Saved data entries
########################################

theorem State.refundOn_keepsFloat (s : State) (st : Settings) (e : TrailEntry) (f : Nat) (tag : Option Nat) :
    KeepsFloat s (s.refundOn st e f tag).1 := by
  unfold State.refundOn
  split; · exact .refl _
  split; · exact .refl _
  refine KeepsFloat.trans (s.lapseIfDue_keepsFloat e.serial) ?_
  dsimp only
  split; · exact .refl _
  split; · exact .refl _
  split; · exact .refl _
  split; · exact .refl _
  split; · exact .refl _
  exact State.applyRefund_keepsFloat _ _ _ _ _

theorem State.serveCredit_keepsFloat (s : State) (st : Settings) (source tag serial number f : Nat) :
    KeepsFloat s (s.serveCredit st source tag serial number f).1 := by
  unfold State.serveCredit
  split; · exact .refl _
  split; · exact .refl _
  split; · exact .refl _
  split
  · split
    · exact s.lapseIfDue_keepsFloat _
    · exact s.refundOn_keepsFloat _ _ _ _
  · exact s.refundOn_keepsFloat _ _ _ _

theorem State.refundOwn_keepsFloat (s : State) (st : Settings) (serial number f : Nat) :
    KeepsFloat s (s.refundOwn st serial number f).1 := by
  unfold State.refundOwn
  split; · exact .refl _
  split; · exact .refl _
  split; · exact .refl _
  exact s.refundOn_keepsFloat _ _ _ _

/-! ### Closes and seals (Cycles.lean): the own totals move, float and lifetime totals stand -/

theorem State.closeAt_keepsFloat (s : State) (st : Settings) (t : Nat) : KeepsFloat s (s.closeAt st t) := by
  unfold State.closeAt
  refine KeepsFloat.trans ?_ (.of_changes (relatch_changes _) (by decide))
  refine KeepsFloat.trans ?_ (.of_changes (State.sweepOfNothing_changes _) (by decide))
  refine KeepsFloat.trans ?_ (.of_changes (State.formExposures_changes _ _) (by decide))
  exact .of_same rfl rfl

theorem State.completeSeal_keepsFloat (s : State) (st : Settings) (x : SealingSet) (no : SlotNo) :
    KeepsFloat s (s.completeSeal st x no) := by
  unfold State.completeSeal
  refine KeepsFloat.trans ?_ (.of_changes (State.askTallies_changes _ _) (by decide))
  refine KeepsFloat.trans ?_ (.of_changes (relatch_changes _) (by decide))
  refine KeepsFloat.trans ?_ (.of_changes (State.retestTallies_changes _ _) (by decide))
  refine KeepsFloat.trans ?_ (.of_changes (State.formExposures_changes _ _) (by decide))
  exact .of_same rfl rfl

theorem State.pendingClose_keepsFloat (s : State) (st : Settings) : KeepsFloat s (s.pendingClose st) := by
  unfold State.pendingClose
  split
  · exact s.closeAt_keepsFloat _ _
  · exact .refl _

theorem State.makeSeal_keepsFloat (s : State) (st : Settings) (forced : Bool) : KeepsFloat s (s.makeSeal st forced) := by
  unfold State.makeSeal
  split; · exact .refl _
  dsimp only
  split
  · refine KeepsFloat.trans ?_ (State.pendingClose_keepsFloat _ _)
    refine KeepsFloat.trans ?_ (State.completeSeal_keepsFloat _ _ _ _)
    exact .of_same rfl rfl
  · exact .of_same rfl rfl

theorem State.completeDeferred_keepsFloat (s : State) (st : Settings) : KeepsFloat s (s.completeDeferred st) := by
  unfold State.completeDeferred
  split
  · exact (s.completeSeal_keepsFloat _ _ _).trans (State.pendingClose_keepsFloat _ _)
  · exact .refl _

theorem State.sweepEnd_keepsFloat (s : State) (st : Settings) : KeepsFloat s (s.sweepEnd st) := by
  unfold State.sweepEnd
  dsimp only
  split
  · exact KeepsFloat.trans (t := s.setCursor none) (.of_same rfl rfl) (State.makeSeal_keepsFloat _ _ _)
  · exact .of_same rfl rfl

theorem State.sweepStep_keepsFloat (s : State) (st : Settings) : KeepsFloat s (s.sweepStep st) := by
  unfold State.sweepStep
  split; · exact .refl _
  split
  · exact s.sweepEnd_keepsFloat st
  · rename_i c _
    have examined : KeepsFloat s ((s.examine st c).setCursor (some c.serial)) :=
      (s.examine_keepsFloat st c).trans (.of_same rfl rfl)
    exact .ite (examined.trans (State.sweepEnd_keepsFloat _ st)) examined
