-- ==== Sys2Proof/Decode.lean ====
section
/-! DEFINITION. Commands as words: spec/opcode_table.json gives no row any bits, so no word spells a command. -/
namespace Sys2Proof

/-- The command that a word of `nbits` bits spells by the table: none, as the table gives no bits. -/
def decodeTableWord (nbits w : Nat) : Option Instr :=
  match nbits, w with
  | _, _ => none

end Sys2Proof
end

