/-! THM page: spec/15_housekeeping_and_thermal.md, Table 15-8 and the tables beside it. -/
def THM_CFG_THR_EN : Fld := ⟨0x14040, 0, 31, 1, fun _ => 1, 1, 1, 1⟩
def THM_CFG_HYST : Fld := ⟨0x14040, 0, 0, 8, fun _ => 4, 1, 1, 1⟩
def THM_STAT_SHUT : Fld := ⟨0x14044, 0, 31, 1, fun _ => 0, 1, 1, 1⟩
def THM_STAT_COOLING : Fld := ⟨0x14044, 0, 30, 1, fun _ => 0, 1, 1, 1⟩
def THM_STAT_BLIND : Fld := ⟨0x14044, 0, 29, 1, fun _ => 0, 1, 1, 1⟩
def THM_STAT_STEP : Fld := ⟨0x14044, 0, 24, 4, fun _ => 0, 1, 1, 1⟩
def THM_STAT_HOT_SENS : Fld := ⟨0x14044, 0, 16, 2, fun _ => 0, 1, 1, 1⟩
def THM_STAT_T_HOT : Fld := ⟨0x14044, 0, 0, 16, fun _ => 0x8000, 1, 1, 1⟩
def THM_COOL : Fld := ⟨0x14048, 0, 0, 16, fun _ => 0, 1, 1, 1⟩
def THM_SHUT_CNT : Fld := ⟨0x1404C, 0, 0, 32, fun _ => 0, 1, 1, 1⟩
def THM_STEP_CNT : Fld := ⟨0x14050, 0, 0, 32, fun _ => 0, 1, 1, 1⟩
def THM_CTL : Fld := ⟨0x14054, 0, 0, 1, fun _ => 0, 1, 1, 1⟩
def THM_MAX : Fld := ⟨0x14060, 4, 0, 16, fun _ => 0x8000, 4, 4, 1⟩

/-! PWM page: spec/15_housekeeping_and_thermal.md, Table 15-9 and the tables beside it. -/
def PWM_CFG_EN : Fld := ⟨0x15040, 0x10, 31, 1, fun _ => 0, 6, 6, 1⟩
def PWM_CFG_POL : Fld := ⟨0x15040, 0x10, 30, 1, fun _ => 0, 6, 6, 1⟩
def PWM_CFG_SHUT_EN : Fld := ⟨0x15040, 0x10, 29, 1, fun _ => 0, 6, 6, 1⟩
def PWM_CFG_OWNED : Fld := ⟨0x15040, 0x10, 28, 1, fun _ => 0, 6, 6, 1⟩
def PWM_CFG_PRESC : Fld := ⟨0x15040, 0x10, 16, 4, fun _ => 0, 6, 6, 1⟩
def PWM_CFG_SHUT_DUTY : Fld := ⟨0x15040, 0x10, 0, 16, fun _ => 0, 6, 6, 1⟩
def PWM_PER : Fld := ⟨0x15044, 0x10, 0, 16, fun _ => 0x9999, 6, 6, 1⟩
def PWM_DUTY : Fld := ⟨0x15048, 0x10, 0, 16, fun _ => 0, 6, 6, 1⟩
def PWM_STAT_LEVEL : Fld := ⟨0x1504C, 0x10, 31, 1, fun _ => 0, 6, 6, 1⟩
def PWM_STAT_MISMATCH : Fld := ⟨0x1504C, 0x10, 30, 1, fun _ => 0, 6, 6, 1⟩
def BDAC_CFG_OWNED : Fld := ⟨0x15100, 8, 31, 1, fun _ => 0, 8, 8, 1⟩
def BDAC_CFG_SAFE : Fld := ⟨0x15100, 8, 16, 12, fun _ => 0, 8, 8, 1⟩
def BDAC_CFG_STEP : Fld := ⟨0x15100, 8, 0, 8, fun _ => 0, 8, 8, 1⟩
def BDAC_CODE_OUT : Fld := ⟨0x15104, 8, 16, 12, fun _ => 0, 8, 8, 1⟩
def BDAC_CODE_CODE : Fld := ⟨0x15104, 8, 0, 12, fun _ => 0, 8, 8, 1⟩
def PWM_IGNWR_CNT : Fld := ⟨0x15180, 0, 0, 32, fun _ => 0, 1, 1, 1⟩

/-! TWT page: spec/16_two_wire_ports.md, Table 16-7 and the tables beside it. -/
def TWT_CFG_IDLE_S : Fld := ⟨0x16040, 0, 16, 8, fun _ => 0xa, 1, 1, 1⟩
def TWT_CFG_SLEEP_EN : Fld := ⟨0x16040, 0, 8, 1, fun _ => 1, 1, 1, 1⟩
def TWT_CFG_ADDR : Fld := ⟨0x16040, 0, 0, 7, fun _ => 0x20, 1, 1, 1⟩
def TWT_STAT_ASLEEP : Fld := ⟨0x16044, 0, 31, 1, fun _ => 1, 1, 1, 1⟩
def TWT_STAT_ALERT : Fld := ⟨0x16044, 0, 30, 1, fun _ => 0, 1, 1, 1⟩
def TWT_STAT_BUSY : Fld := ⟨0x16044, 0, 29, 1, fun _ => 0, 1, 1, 1⟩
def TWT_STAT_OUT_FULL : Fld := ⟨0x16044, 0, 9, 1, fun _ => 0, 1, 1, 1⟩
def TWT_STAT_IN_FULL : Fld := ⟨0x16044, 0, 8, 1, fun _ => 0, 1, 1, 1⟩
def TWT_STAT_PTR : Fld := ⟨0x16044, 0, 0, 8, fun _ => 0, 1, 1, 1⟩
def TWT_ALERT_EN : Fld := ⟨0x16048, 0, 0, 6, fun _ => 0x1f, 1, 1, 1⟩
def TWT_CTL_ALERT : Fld := ⟨0x1604C, 0, 31, 1, fun _ => 0, 1, 1, 1⟩
def TWT_CTL_OUT_GO : Fld := ⟨0x1604C, 0, 30, 1, fun _ => 0, 1, 1, 1⟩
def TWT_CTL_IN_ACK : Fld := ⟨0x1604C, 0, 29, 1, fun _ => 0, 1, 1, 1⟩
def TWT_XFER_CNT : Fld := ⟨0x16050, 0, 0, 32, fun _ => 0, 1, 1, 1⟩
def TWT_RSACK_CNT : Fld := ⟨0x16054, 0, 0, 32, fun _ => 0, 1, 1, 1⟩
def TWT_STUCK_CNT : Fld := ⟨0x16058, 0, 0, 32, fun _ => 0, 1, 1, 1⟩
def TWT_NACK_CNT : Fld := ⟨0x1605C, 0, 0, 32, fun _ => 0, 1, 1, 1⟩
def TWT_ROWR_CNT : Fld := ⟨0x16060, 0, 0, 32, fun _ => 0, 1, 1, 1⟩
def TWT_MBOX_IN : Fld := ⟨0x16080, 4, 0, 32, fun _ => 0, 16, 16, 1⟩
def TWT_MBOX_OUT : Fld := ⟨0x160C0, 4, 0, 32, fun _ => 0, 16, 16, 1⟩

/-! TWC page: spec/16_two_wire_ports.md, Table 16-8 and the tables beside it. -/
def TWC_CFG_EN : Fld := ⟨0x17040, 0x1000, 31, 1, fun _ => 0, 2, 2, 1⟩
def TWC_CFG_STRETCH : Fld := ⟨0x17040, 0x1000, 16, 8, fun _ => 0x19, 2, 2, 1⟩
def TWC_TIME_A_HIGH : Fld := ⟨0x17044, 0x1000, 16, 10, fun _ => 0xf6, 2, 2, 1⟩
def TWC_TIME_A_LOW : Fld := ⟨0x17044, 0x1000, 0, 10, fun _ => 0x121, 2, 2, 1⟩
def TWC_TIME_B : Fld := ⟨0x17048, 0x1000, 0, 10, fun _ => 0x13, 2, 2, 1⟩
def TWC_CTL_ABORT : Fld := ⟨0x1704C, 0x1000, 31, 1, fun _ => 0, 2, 2, 1⟩
def TWC_CTL_CLEAR : Fld := ⟨0x1704C, 0x1000, 30, 1, fun _ => 0, 2, 2, 1⟩
def TWC_STAT_BUSY : Fld := ⟨0x17050, 0x1000, 31, 1, fun _ => 0, 2, 2, 1⟩
def TWC_STAT_STUCK : Fld := ⟨0x17050, 0x1000, 30, 1, fun _ => 0, 2, 2, 1⟩
def TWC_STAT_SDA : Fld := ⟨0x17050, 0x1000, 29, 1, fun _ => 1, 2, 2, 1⟩
def TWC_STAT_SCL : Fld := ⟨0x17050, 0x1000, 28, 1, fun _ => 1, 2, 2, 1⟩
def TWC_STAT_LAST : Fld := ⟨0x17050, 0x1000, 24, 4, fun _ => 0, 2, 2, 1⟩
def TWC_CMD_GO : Fld := ⟨0x17054, 0x1000, 31, 1, fun _ => 0, 2, 2, 1⟩
def TWC_CMD_PEC : Fld := ⟨0x17054, 0x1000, 30, 1, fun _ => 0, 2, 2, 1⟩
def TWC_CMD_WLEN : Fld := ⟨0x17054, 0x1000, 16, 6, fun _ => 0, 2, 2, 1⟩
def TWC_CMD_RLEN : Fld := ⟨0x17054, 0x1000, 8, 6, fun _ => 0, 2, 2, 1⟩
def TWC_CMD_ADDR : Fld := ⟨0x17054, 0x1000, 0, 7, fun _ => 0, 2, 2, 1⟩
def TWC_CMD_STAT_BUSY : Fld := ⟨0x17058, 0x1000, 31, 1, fun _ => 0, 2, 2, 1⟩
def TWC_CMD_STAT_RESULT : Fld := ⟨0x17058, 0x1000, 24, 4, fun _ => 0, 2, 2, 1⟩
def TWC_CMD_STAT_BYTES : Fld := ⟨0x17058, 0x1000, 16, 6, fun _ => 0, 2, 2, 1⟩
def TWC_DATA : Fld := ⟨0x17060, 4, 0, 32, fun _ => 0, 8, 1024, 2⟩
def TWC_REG_CFG_EN : Fld := ⟨0x17080, 0x1000, 31, 1, fun _ => 0, 2, 2, 1⟩
def TWC_REG_CFG_PEC : Fld := ⟨0x17080, 0x1000, 30, 1, fun _ => 0, 2, 2, 1⟩
def TWC_REG_CFG_BE : Fld := ⟨0x17080, 0x1000, 29, 1, fun _ => 0, 2, 2, 1⟩
def TWC_REG_CFG_LEN : Fld := ⟨0x17080, 0x1000, 28, 1, fun _ => 0, 2, 2, 1⟩
def TWC_REG_CFG_ADDR : Fld := ⟨0x17080, 0x1000, 16, 7, fun _ => 0, 2, 2, 1⟩
def TWC_REG_CFG_CMD : Fld := ⟨0x17080, 0x1000, 8, 8, fun _ => 0, 2, 2, 1⟩
def TWC_REG_MAP_MUL : Fld := ⟨0x17084, 0x1000, 16, 16, fun _ => 0, 2, 2, 1⟩
def TWC_REG_MAP_BASE : Fld := ⟨0x17084, 0x1000, 0, 16, fun _ => 0, 2, 2, 1⟩
def TWC_REG_STAT_RESULT : Fld := ⟨0x17088, 0x1000, 28, 4, fun _ => 0, 2, 2, 1⟩
def TWC_REG_STAT_MV : Fld := ⟨0x17088, 0x1000, 16, 10, fun _ => 0, 2, 2, 1⟩
def TWC_REG_STAT_FAILS : Fld := ⟨0x17088, 0x1000, 0, 16, fun _ => 0, 2, 2, 1⟩
def TWC_XFER_CNT : Fld := ⟨0x17090, 0x1000, 0, 32, fun _ => 0, 2, 2, 1⟩
def TWC_FAIL_CNT : Fld := ⟨0x17094, 0x1000, 0, 32, fun _ => 0, 2, 2, 1⟩
def TWC_CLEAR_CNT : Fld := ⟨0x17098, 0x1000, 0, 32, fun _ => 0, 2, 2, 1⟩
def TWC_POLL_SKIP_CNT : Fld := ⟨0x1709C, 0x1000, 0, 32, fun _ => 0, 2, 2, 1⟩
def TWC_REG_DROP_CNT : Fld := ⟨0x170A0, 0x1000, 0, 32, fun _ => 0, 2, 2, 1⟩
def TWC_POLL_A_EN : Fld := ⟨0x17100, 0x10, 31, 1, fun _ => 0, 16, 256, 2⟩
def TWC_POLL_A_PEC : Fld := ⟨0x17100, 0x10, 30, 1, fun _ => 0, 16, 256, 2⟩
def TWC_POLL_A_SIGNED : Fld := ⟨0x17100, 0x10, 29, 1, fun _ => 0, 16, 256, 2⟩
def TWC_POLL_A_BE : Fld := ⟨0x17100, 0x10, 28, 1, fun _ => 0, 16, 256, 2⟩
def TWC_POLL_A_LEN : Fld := ⟨0x17100, 0x10, 27, 1, fun _ => 0, 16, 256, 2⟩
def TWC_POLL_A_SHIFT : Fld := ⟨0x17100, 0x10, 23, 4, fun _ => 0, 16, 256, 2⟩
def TWC_POLL_A_ADDR : Fld := ⟨0x17100, 0x10, 16, 7, fun _ => 0, 16, 256, 2⟩
def TWC_POLL_A_CMD : Fld := ⟨0x17100, 0x10, 8, 8, fun _ => 0, 16, 256, 2⟩
def TWC_POLL_B : Fld := ⟨0x17104, 0x10, 0, 16, fun _ => 1, 16, 256, 2⟩
def TWC_POLL_RES_VALID : Fld := ⟨0x17108, 0x10, 31, 1, fun _ => 0, 16, 256, 2⟩
def TWC_POLL_RES_FAIL : Fld := ⟨0x17108, 0x10, 30, 1, fun _ => 0, 16, 256, 2⟩
def TWC_POLL_RES_RAW : Fld := ⟨0x17108, 0x10, 0, 16, fun _ => 0, 16, 256, 2⟩
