/-- A lane's configuration in use, kept from its last enable (R59), and what runs inside it. -/
structure LaneSt where
  phase : LanePhase := .off
  cfg : Word := 0
  rxFtw : BitVec 48 := 0
  txFtw : BitVec 48 := 0
  chf : Nat := 0
  /-- The start phases of the NCOs. -/
  rxPhase : BitVec 16 := 0
  txPhase : BitVec 16 := 0
  /-- The pattern in use (TDD_LANE.PSEL at the last enable, Table 6-11). -/
  psel : Bool := false
  /-- NCO phase accumulators, receive and transmit (R58, Down-conversion and up-conversion). -/
  rxAcc : BitVec 48 := 0
  txAcc : BitVec 48 := 0
  /-- The place of the resampler's next output after the current lane sample, in units of DEN × 2^c / (512 × NUM) of it
  (R67), and the delay in force and pending (R68). -/
  rsmAcc : Nat := 0
  delay : Nat := 0
  delayNext : Option (Nat × Nat) := none
  /-- The gain code that the control engine requests (R66). The back-off cap in units of code / 983,040,000, the instant at
  which it had that value, the rise in force, and the rise from a later lane sample on (R162). The throttle step in force
  (R411). -/
  request : Nat := 0
  cap : Option Nat := none
  capAt : Nat := 0
  capRate : Nat := 0
  capNext : Option (Nat × Nat) := none
  throttle : Nat := 0
  /-- Samples at the lane input are marked suspect (R53), and the tick at which the mark ends, once it is known. -/
  suspect : Bool := false
  suspectEnds : Option Nat := none
  /-- The samples inside the stages, the channel filter's newest first (R63). -/
  chain : ChainSt := {}
  line : List Iq := []
  /-- The reference words, newest first (R15), with the Curtain's zeros (R83), and the probe in each (R98). -/
  ref : List Iq := []
  probes : List Iq := []
  /-- The lane sample number of the newest word at the reference point. -/
  refNo : Nat := 0
  /-- The residual after subtraction of the last sample (R83). -/
  resid : Iq := ⟨0, 0⟩
  osc : OscSt := {}
  /-- The output power summed over the open estimate block and over the open probe integration, with the active samples
  of each (R99). -/
  blockPow : Nat := 0
  blockN : Nat := 0
  intPow : Nat := 0
  intN : Nat := 0
  /-- The lane waits for the thermal restart with EN set (R59, R413). -/
  thermWait : Bool := false
  deriving DecidableEq, Repr

/-- What a converter keeps beside its registers. -/
structure ConvSt where
  /-- The instant of the last enable (CONVRX_PEAK). -/
  enAt : Nat := 0
  /-- A foreground calibration is running (R212). -/
  cal : Bool := false
  /-- Consecutive background cycles in limits (R72). -/
  good : Nat := 0
  /-- A foreground failure stands until a later success (R72). -/
  fgFail : Bool := false
  /-- Consecutive unclipped samples or words (R52, R56). -/
  clean : Nat := 0
  /-- The instant of the last completed background cycle (CONVRX_BGCAL.AGE). -/
  cycleAt : Option Nat := none
  /-- The instant of the last saturated word (R56). -/
  clipAt : Nat := 0
  /-- The sums of the port's lanes whose words have not left, oldest first, and the number of the first (R56); the last
  sums that left, newest first, as the equaliser takes them. -/
  sums : List Int := []
  wordNo : Nat := 0
  eq : List Int := []
  /-- The open overdrive window (R146): its number, its thresholds OD_CLIPS and OD_PWR, its words that saturated, and the
  power of its words; the criterion has been met, and the latch is due. -/
  odWin : Nat := 0
  odCfg : Nat × Nat := (0x40, 0x0C)
  odClips : Nat := 0
  odPow : Nat := 0
  odMet : Bool := false
  /-- The open emission window (R147): its number on the timebase, the bands and limits in force, and its words; the
  bands that stood above their limit in the last window, and those that meet the criterion. -/
  emWin : Nat := 0
  emCfg : List (Word × Word) := []
  emWords : List Int := []
  emHot : BitVec 4 := 0
  emMet : BitVec 4 := 0
  /-- The open 1 ms window of CONVTX_PEAK, its greatest magnitude, and the last complete one. -/
  pkWin : Nat := 0
  pkMax : Nat := 0
  pkLast : Option (Nat × Nat) := none
  deriving DecidableEq, Repr

/-! ### Radio sequencing (spec/07_radio_sequencing.md) -/

/-- A use of a TDD port (R196). -/
inductive Use where
  | none | rx | tx
  deriving DecidableEq, Repr

/-- A turn-round in progress: its direction and the next of the events of Table 7-3. -/
structure Turn where
  toTx : Bool
  t0 : Nat
  next : Nat
  deriving DecidableEq, Repr

structure RfcPort where
  use : Use := .none
  turn : Option Turn := none
  /-- PAEN of an entry to TX is asserted, and PA_SETTLE runs, from this instant (R210). -/
  settle : Option Nat := none
  /-- The end of the last transmit use (R215). -/
  txEnd : Option Nat := none
  /-- The loss timer runs from this instant (R216). -/
  lossFrom : Option Nat := none
  /-- It has reached LOSS_LIM since it last started. -/
  lossHit : Bool := false
  /-- SYN_HOLD from CSYN_A and from CSYN_B (R212). -/
  synA : Bool := false
  synB : Bool := false
  /-- COEX_HOLD from an inbound grant, from a strict-mode use, and while waiting to enter TX (R220, R221). -/
  coexIn : Bool := false
  coexUse : Bool := false
  coexWait : Bool := false
  /-- COEX_REQ_OUT has been raised for a transmit use to come (R221). -/
  announced : Bool := false
  /-- An entry to TX waits for COEX_REQ_OUT, raised at this instant, or for COEX_GNT_IN (R221). -/
  entry : Bool := false
  leadEnd : Option Nat := none
  /-- Lines at their OFF levels under source 12 (Table 7-9). -/
  lineFault : Bool := false
  deriving DecidableEq, Repr

/-- A synthesiser beside SYN_STAT: the plan in force and the attempts left (R211, R214). -/
structure SynSt where
  num : Nat := 0
  den : Nat := 0
  tries : Nat := 0
  /-- The instant of the last step of Table 7-6. -/
  since : Nat := 0
  deriving DecidableEq, Repr

/-- An attenuator bus (R218, R219). -/
structure AttnSt where
  shifting : Bool := false
  awaiting : Bool := false
  /-- The frame in the shift register, its length and bit order, and half the period of SCK, in ticks. -/
  frame : BitVec 128 := 0
  len : Nat := 0
  lsb : Bool := false
  half : Nat := 0
  /-- The frame held as pending. -/
  held : Option (BitVec 128) := none
  /-- The bits last latched into the attenuators, in the order of their shift. -/
  latched : List Bool := []
  /-- The start and the end of the shift, and the last rise of LE after it. -/
  t0 : Nat := 0
  doneAt : Nat := 0
  leAt : Option Nat := none
  deriving DecidableEq, Repr

structure RfcSt where
  ports : Tab RfcPort := []
  synA : SynSt := {}
  synB : SynSt := {}
  attn : Tab AttnSt := []
  /-- The inbound request is granted: the hold is requested (R220); COEX_GNT_OUT rose at this instant (R222). -/
  granted : Bool := false
  grantAt : Option Nat := none
  deriving DecidableEq, Repr

/-! ### Canceller and Sightline (spec/03_feedback_cancellation.md) -/

/-- A correlation of a receive signal and of its residual with a reference over the lags of R82 (R88, R100): the samples
integrated, the power of the reference and of the two signals, and the sums by lag, lag −16 first. -/
structure CorrSt where
  n : Nat := 0
  pw : Nat := 0
  dPow : Nat := 0
  ePow : Nat := 0
  h : List (Int × Int) := []
  r : List (Int × Int) := []
  deriving DecidableEq, Repr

########################################

Reproduce only the lines above, starting at the line with "(R67), and the" and ending at the line with "capAt : Nat := 0", exactly as written.

▶ **EXERCISE RESULT**:
  (R67), and the delay in force and pending (R68). -/
  rsmAcc : Nat := 0
  delay : Nat := 0
  delayNext : Option (Nat × Nat) := none
  /-- The gain code that the control engine requests (R66). The back-off cap in units of code / 983,040,000, the instant at
  which it had that value, the rise in force, and the rise from a later lane sample on (R162). The throttle step in force
  (R411). -/
  request : Nat := 0
  cap : Option Nat := none
  capAt : Nat := 0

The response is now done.